== Segment start ==

-- ==== Sys2Proof/Syntax.lean ====
section
/-! DEFINITION. The commands of the block: `Instr`, one constructor for each row of
spec/opcode_table.json, and the types of their operands. Each docstring names the row and its rule. -/

namespace Sys2Proof

/-- A master of the register bus (R581). `host f` is PCIe function `f`; `thrA` and `thrB` carry the
REG packets of ports 0-8 and 9-17. -/
inductive Master
  | host (f : FuncId) | mgmt | tap | thrA | thrB | reeve
  deriving DecidableEq, Repr

/-- One register write as it reaches the register bus (R571, R583): `size` is the access in bytes. -/
structure RegWrite where
  master : Master
  off : BitVec 26
  size : Nat
  val : W64
  deriving DecidableEq, Repr

/-- The units that have no spare and no retirable container, in the order of their bits in ERR_DEGRADED.OUT (R518, R542). -/
inductive OutUnit
  | thresher | kvx | pfx | host | regBus | alwaysOn
  deriving DecidableEq, Repr

/-- What the hardware does to a register in the cycle of the writes it meets (R584): it sets W1C bits, adds 1 to the
counters whose lowest bits are given, its block reaches its boundary or leaves idle, a counter snapshot is taken (R619), or a
unit fails lastingly (R518). -/
inductive HwUpdate
  | sets (off : BitVec 26) (bits : W64)
  | counts (off : BitVec 26) (bits : W64)
  | boundary (off : BitVec 26)
  | leavesIdle (off : BitVec 26)
  | snapshot
  | unitLost (u : OutUnit)
  deriving DecidableEq, Repr

/-- The writes that reach the register bus in one cycle (R583), and the hardware updates that meet them (R584). -/
structure BusCycle where
  writes : List RegWrite
  hw : List HwUpdate := []
  deriving DecidableEq, Repr

/-- What the SECDED check of a Cellar row finds (R204, R231); `reappeared`: a corrected error back at the same bit. -/
inductive Ecc
  | clean | corrected | reappeared | rereadClean | lasting
  deriving DecidableEq, Repr

/-- A hardware fault that falls within a Vat instruction (R86, R89, R204, R221). `curdAdder ok`: the
duplicated Curd adders disagree, and the retry passes or not; `rindAgain`: the recomputed row
disagrees again; `skim bank again`: a Skim group check fails once or twice. -/
inductive VatFault
  | curdCorrected | curdDouble | curdAdder (ok : Bool)
  | rindOnce | rindAgain
  | skim (bank : Fin 128) (row : Fin 1024) (again : Bool)
  | row (r : BitVec 17) (e : Ecc)
  deriving DecidableEq, Repr

/-- How one execution of a Vat instruction goes, where time and hardware decide: `leave`: the tile
boundary inside the instruction (R85), counted from 0, at which a pause, an abort or a context switch
that is due takes it; `faults`: hardware faults, each with the boundary it precedes. -/
structure Run where
  leave : Option Nat
  faults : List (Nat × VatFault)
  deriving DecidableEq, Repr

/-- One checksum comparison (R94): the two FP32 sums and the magnitude term. -/
structure Check where
  got : W32
  ref : W32
  t : W32
  deriving DecidableEq, Repr

/-- The checks of one attempt at a segment: token checks (R92) with token and Plate, row checks (R93)
with Plate and lane position. -/
structure Attempt where
  tokens : List (Nat × Fin 4 × Check)
  rows : List (Fin 4 × Fin 259 × Check)
  deriving DecidableEq, Repr

/-- One staged result of a segment: the Curd slot and column it goes to, the value, and how it commits, as
R133 numbers them (R65, R86): 0 stores, 1 adds, 2 stores it with an error of +0 in the next slot, 3 adds it
by TwoSum. -/
structure SegWrite where
  slot : Fin 4096
  col : Fin 256
  val : W32
  how : Fin 4
  deriving DecidableEq, Repr

/-- A pressing segment awaiting its verdict (R80, R94): its checks, those of its retry, should there be
one (R96), its staged results and the flags it raised. -/
structure Segment where
  ctx : CtxId
  first : Attempt
  again : Attempt
  writes : List SegWrite
  flags : BitVec 4
  deriving DecidableEq, Repr

/-- What the die-network stop finds in a flit (R22). -/
inductive FlitErr
  | none | single | double | header
  deriving DecidableEq, Repr

/-- The fuse array as one read of it returns (R479). -/
structure Fuses where
  trim : BitVec 1024
  opt : W32
  serial : W64
  vatDis : BitVec 18
  laneDis : BitVec 360
  bankDis : BitVec 576
  keyHash : BitVec 384
  secState : BitVec 2
  deriving DecidableEq, Repr

/-- A native fabric packet (R409); LEN is the length of `data`, and bits 7:3 of FLAGS are zero. `port` is the port it came by. -/
structure Pkt where
  port : PortId
  kind : BitVec 4
  vc : BitVec 3
  dl : Bool
  flags : BitVec 3
  dst : W16
  src : W16
  addr : W64
  tag : W16
  ctx : W16
  aux : W32
  aux2 : W64
  data : List Byte
  deriving DecidableEq, Repr

/-- A link frame (R411): its seven data flits, each idle or a flit of a packet with its place in it, then what its control flit
carries: sequence number, last frame received in order, NAK bit, credits returned by channel and DL (place 2c + DL), the
CRC-32C; `fec`: no codeword was uncorrectable. -/
structure Frame where
  flits : List (Option (Pkt × Nat))
  seq : BitVec 12
  ack : BitVec 12
  nak : Bool
  credits : List Nat
  fec : Bool
  crc : W32
  deriving DecidableEq, Repr

/-- Where a Sheaf packet belongs (R452): definition, OPSEQ, sending module. -/
structure ShHead where
  defn : SheafId
  opseq : W16
  src : W16
  deriving DecidableEq, Repr

/-- A chunk of Sheaf DATA packets (R451, R452): step, chunk within the stream, block exponents of an
S16 chunk, payload in wire order, CRC of its LAST packet. -/
structure ShChunk where
  head : ShHead
  step : W16
  chunk : W16
  ebs : List Byte
  data : List Byte
  crc : W32
  deriving DecidableEq, Repr

/-- The classes of the SEC command buffers (R536). -/
inductive SecClass
  | mgmt | host | fabric
  deriving DecidableEq, Repr

/-- The kind of a RoCEv2 NAK (R335, R338). -/
inductive RoceNak
  | sequence | remoteAccess | remoteOperation | invalidRequest | rnr (timer : BitVec 5)
  deriving DecidableEq, Repr

/-- A PCIe configuration request (R477, R569). -/
inductive CfgReq
  | read | setNumVfs (n : Nat) | setVfEnable (b : Bool) | other
  deriving DecidableEq, Repr

/-- A read of HBM by the patrol scrub (R514): clean, corrected, clean on re-read, or failing again, where the stack has
repair resources left or none. -/
inductive Patrol
  | clean | corrected | rereadClean | failed (resources : Bool)
  deriving DecidableEq, Repr

/-- Who writes a destination's CREDIT (R331): a register-bus master, or a native destination's fabric
packet from a module. -/
inductive CreditSrc
  | bus (m : Master) | fabric (module : W16)
  deriving DecidableEq, Repr

/-- One candidate of a candidate row (R377): token id and masked logit. -/
abbrev Cand := W32 × W32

== Segment end ==

§ **Try it**: Look over the records above and copy each line that includes the string "OutUnit".

§ **Response to the exercise**:
inductive OutUnit
  | unitLost (u : OutUnit)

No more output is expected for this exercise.